Rômulo úpide Nor

Personal information
- Full name: Rômulo Silvano da Silva
- Date of birth: 26 August 1976 (age 49)
- Place of birth: Brazil
- Height: 1.77 m (5 ft 9+1⁄2 in)
- Position: Forward

Team information
- Current team: Ferroviário

Senior career*
- Years: Team / Apps / (Gls)
- 1999: Ceará
- 2000: Ferroviário
- 2001: Sport Recife
- 2002: Náutico
- 2002–2004: Nacional
- 2004–2005: Estrela
- 2005–2006: Al-Wakrah
- 2006–2007: Atlético Goianiense
- 2007–2008: Fortaleza
- 2008–2009: Khazar Lankaran / 22 / (8)
- 2009–2010: Ceará pai degua
- 2011–: Ferroviário

= Rômulo (footballer, born 1976) =

Brazilian footballer

Rômulo Silvano da Silva, commonly known as Rômulo (born 26 August 1976) is a Brazilian football forward who plays for Ferroviário.

== Playing career ==

In the summer of 2008, Rômulo signed with Azerbaijan Premier League side Khazar Lankaran. Following a year in Azerbaijan he returned to Brazil for family reasons, and signed for Ceará.

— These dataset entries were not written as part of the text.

theorem cbcencUnder_code (P : Params) (s : State) : (cbcencUnder P s).errcode ∈ codesOf .cbcenc := by
  rcases cbcencUnder_cases P s with ⟨-, h⟩ | ⟨-, -, h⟩ | ⟨ivv, -, -, h⟩ <;> rw [h]
  · exact List.mem_append_left [.entropyError] (cbcencCheck_mem P s)
  · simp [codesOf]
  · exact ok_mem_codesOf .cbcenc

theorem cbcdecUnder_code (P : Params) (s : State) : (cbcdecUnder P s).errcode ∈ codesOf .cbcdec := by
  rcases cbcdecUnder_cases P s with ⟨c, hc, h⟩ | ⟨p, -, h⟩ <;> rw [h]
  · rcases cbcdecCheck_error hc with rfl | rfl | rfl | rfl | rfl <;> simp [codesOf]
  · exact ok_mem_codesOf .cbcdec

/-- Every command ends with one of its codes. -/
theorem exec_code {i : Instr} {s t : State} (h : exec i s = .next t) : t.errcode ∈ codesOf i := by
  obtain ⟨t', he, hc⟩ := exec_cases i s
  obtain rfl : t' = t := Host.Outcome.next.inj (he.symm.trans h)
  rcases hc with ⟨-, rfl⟩ | ⟨vd, b, -, rfl⟩ | ⟨x, -, -, -, rfl⟩ | ⟨rfl, rfl⟩ | ⟨rfl, rfl⟩ | ⟨rfl, rfl⟩
  · exact ok_mem_codesOf i
  · exact ok_mem_codesOf i
  · exact ok_mem_codesOf i
  · exact kdfUnder_code ..
  · exact cbcencUnder_code ..
  · exact cbcdecUnder_code ..

/-- The core's turn ends with ILLEGAL_CMD for an illegal word and for no other (30_encoding.md R85). -/
theorem coreTurn_illegalCmd_iff {s t : State} {w : Word} (hp : s.pend = some w)
    (h : coreTurn s = .next t) : decode w = none ↔ t.errcode = .illegalCmd := by
  cases hd : decode w with
  | none =>
    obtain rfl := Host.Outcome.next.inj ((coreTurn_of_illegal hp hd).symm.trans h)
    exact iff_of_true rfl rfl
  | some i =>
    have hmem := exec_code ((coreTurn_of_decode hp hd).symm.trans h)
    exact iff_of_false nofun fun hc => illegalCmd_not_mem_codesOf i (hc ▸ hmem)

end Sys2Proof.Machine
end

section
/-! PROOFS. The steps that stop (60_exceptions.md R270): the host's accesses to M alone. -/

namespace Sys2Proof.Machine

theorem exec_next (i : Instr) (s : State) : ∃ t, exec i s = .next t := by
  obtain ⟨t, h, -⟩ := exec_cases i s
  exact ⟨t, h⟩

theorem coreTurn_next (s : State) : ∃ t, coreTurn s = .next t := by
  rcases coreTurn_cases s with ⟨-, h⟩ | ⟨w, -, -, h⟩ | ⟨w, i, -, -, h⟩ <;> rw [h]
  · exact ⟨_, rfl⟩
  · exact ⟨_, rfl⟩
  · exact exec_next i s

/-- A step that answers no next state is the host's. -/
theorem step_eq_iff_of_stop {s : State} {o : Host.Outcome State Fault Refusal} (ho : ∀ t, o ≠ .next t) :
    step s = o ↔ ∃ rest a, s.inbox = .host a :: rest ∧ hostTurn a (s.setInbox rest) = o := by
  constructor
  · rintro rfl
    rcases turn_cases s with ⟨rest, hc⟩ | ⟨a, rest, ha⟩ | ⟨rest, hr⟩
    · obtain ⟨t, ht⟩ := coreTurn_next (s.setInbox rest)
      exact absurd ((step_core hc).trans ht) (ho t)
    · exact ⟨rest, a, ha, (step_turn ha).symm⟩
    · exact absurd (step_turn hr) (ho _)
  · rintro ⟨rest, a, ha, h⟩
    exact (step_turn ha).trans h

/-- A host access to `n` bytes of M at `a` that ends in `t`, where the ranges `rs` are closed to it. -/
def guardedAccess (P : Params) (rs : List (Nat × Nat)) (a n : Nat) (t : State) :
    Host.Outcome State Fault Refusal :=
  if ¬ InRange P a n then .refused .hostOutsideM
  else if meetsRange rs a n then .fault .bufferHazard
  else .next t

/-- To a read the ranges to be written are closed (93_implementation_defined.md I10). -/
theorem hostReadMem_eq (P : Params) (a n : Nat) (s : State) : hostReadMem P a n s =
    guardedAccess P s.rangesToWrite a n (s.respond (.bytes (s.mem.readBytes a n))) := rfl

/-- To a write all the ranges in use are closed (70_reset_and_hazards.md R298). -/
theorem hostWriteMem_eq (P : Params) (a : Nat) (bs : Bytes) (s : State) : hostWriteMem P a bs s =
    guardedAccess P s.rangesInUse a bs.length ((s.writeM a bs).respond .ack) := rfl

theorem guardedAccess_fault_iff {P : Params} {rs : List (Nat × Nat)} {a n : Nat} {t : State} {f : Fault} :
    guardedAccess P rs a n t = .fault f ↔
      f = .bufferHazard ∧ InRange P a n ∧ ∃ r ∈ rs, Overlap a n r.1 r.2 := by
  unfold guardedAccess
  split
  · next hout => exact ⟨nofun, fun ⟨_, hin, _⟩ => absurd hin hout⟩
  · next hin =>
    split
    · next hmeets =>
      exact ⟨fun h => ⟨(Host.Outcome.fault.inj h).symm, not_not.1 hin, meetsRange_iff.1 hmeets⟩,
        fun ⟨hf, _⟩ => congrArg _ hf.symm⟩
    · next hfree => exact ⟨nofun, fun ⟨_, _, hmeets⟩ => absurd (meetsRange_iff.2 hmeets) hfree⟩

theorem guardedAccess_refused_iff {P : Params} {rs : List (Nat × Nat)} {a n : Nat} {t : State}
    {r : Refusal} : guardedAccess P rs a n t = .refused r ↔ r = .hostOutsideM ∧ ¬ InRange P a n := by
  unfold guardedAccess
  split
  · next hout =>
    exact ⟨fun h => ⟨(Host.Outcome.refused.inj h).symm, hout⟩, fun ⟨hr, _⟩ => congrArg _ hr.symm⟩
  · next hin => split <;> exact ⟨nofun, fun ⟨_, hout⟩ => absurd hout hin⟩

/-- A host turn stops only by an access to M. -/
theorem hostTurn_eq_iff_of_stop {a : HostAccess} {s : State} {o : Host.Outcome State Fault Refusal}
    (ho : ∀ t, o ≠ .next t) : hostTurn a s = o ↔
      (∃ b bs, a = .writeMem b bs ∧ hostWriteMem Config.params b bs s = o) ∨
        ∃ b n, a = .readMem b n ∧ hostReadMem Config.params b n s = o := by
  cases a with
  | readReg p n => exact ⟨fun h => absurd h.symm (ho _), by simp⟩
  | writeReg p n x => exact ⟨fun h => absurd h.symm (ho _), by simp⟩
  | readMem b n => simp [hostTurn]
  | writeMem b bs => simp [hostTurn]
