-- ==== Sys2Proof/Machine/Operands.lean ====
section
/-! DEFINITION. The operand forms: a register operand is a whole operand byte, checked by `CheckReg` and never masked (rules R6,
R12, R52). The other form, LDI's immediate, is the operand byte itself (rule R53). -/

namespace Sys2Proof.Machine

/-- The operand byte that names a register. -/
def Reg.index : Reg → Byte
  | .r0 => 0
  | .r1 => 1
  | .r2 => 2
  | .r3 => 3
  | .r4 => 4
  | .r5 => 5
  | .r6 => 6
  | .r7 => 7

/-- The register an operand byte names, if it is below `NREG` (rule R52). -/
def Reg.ofIndex (a : Byte) : Option Reg := (Reg.all.take Config.core.nreg)[a.toNat]?

/-- `CheckReg(i)` (rules R6, R133): the register, or InvalidRegister with the whole byte. -/
def checkReg (a : Byte) : Except Condition Reg :=
  match Reg.ofIndex a with
  | some r => .ok r
  | none => .error (.invalidRegister a)

end Sys2Proof.Machine
end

Following his release from Khazar, Rômulo claim that he had not been paid in full for his time with Khazar, a matter that was taken to FIFA. In April 2012 FIFA recognised that the debt to Rômulo had been paid by Khazar on 30 March 2012 and that the 6 points stripped from Khazar was a mistake and they would be given back to them.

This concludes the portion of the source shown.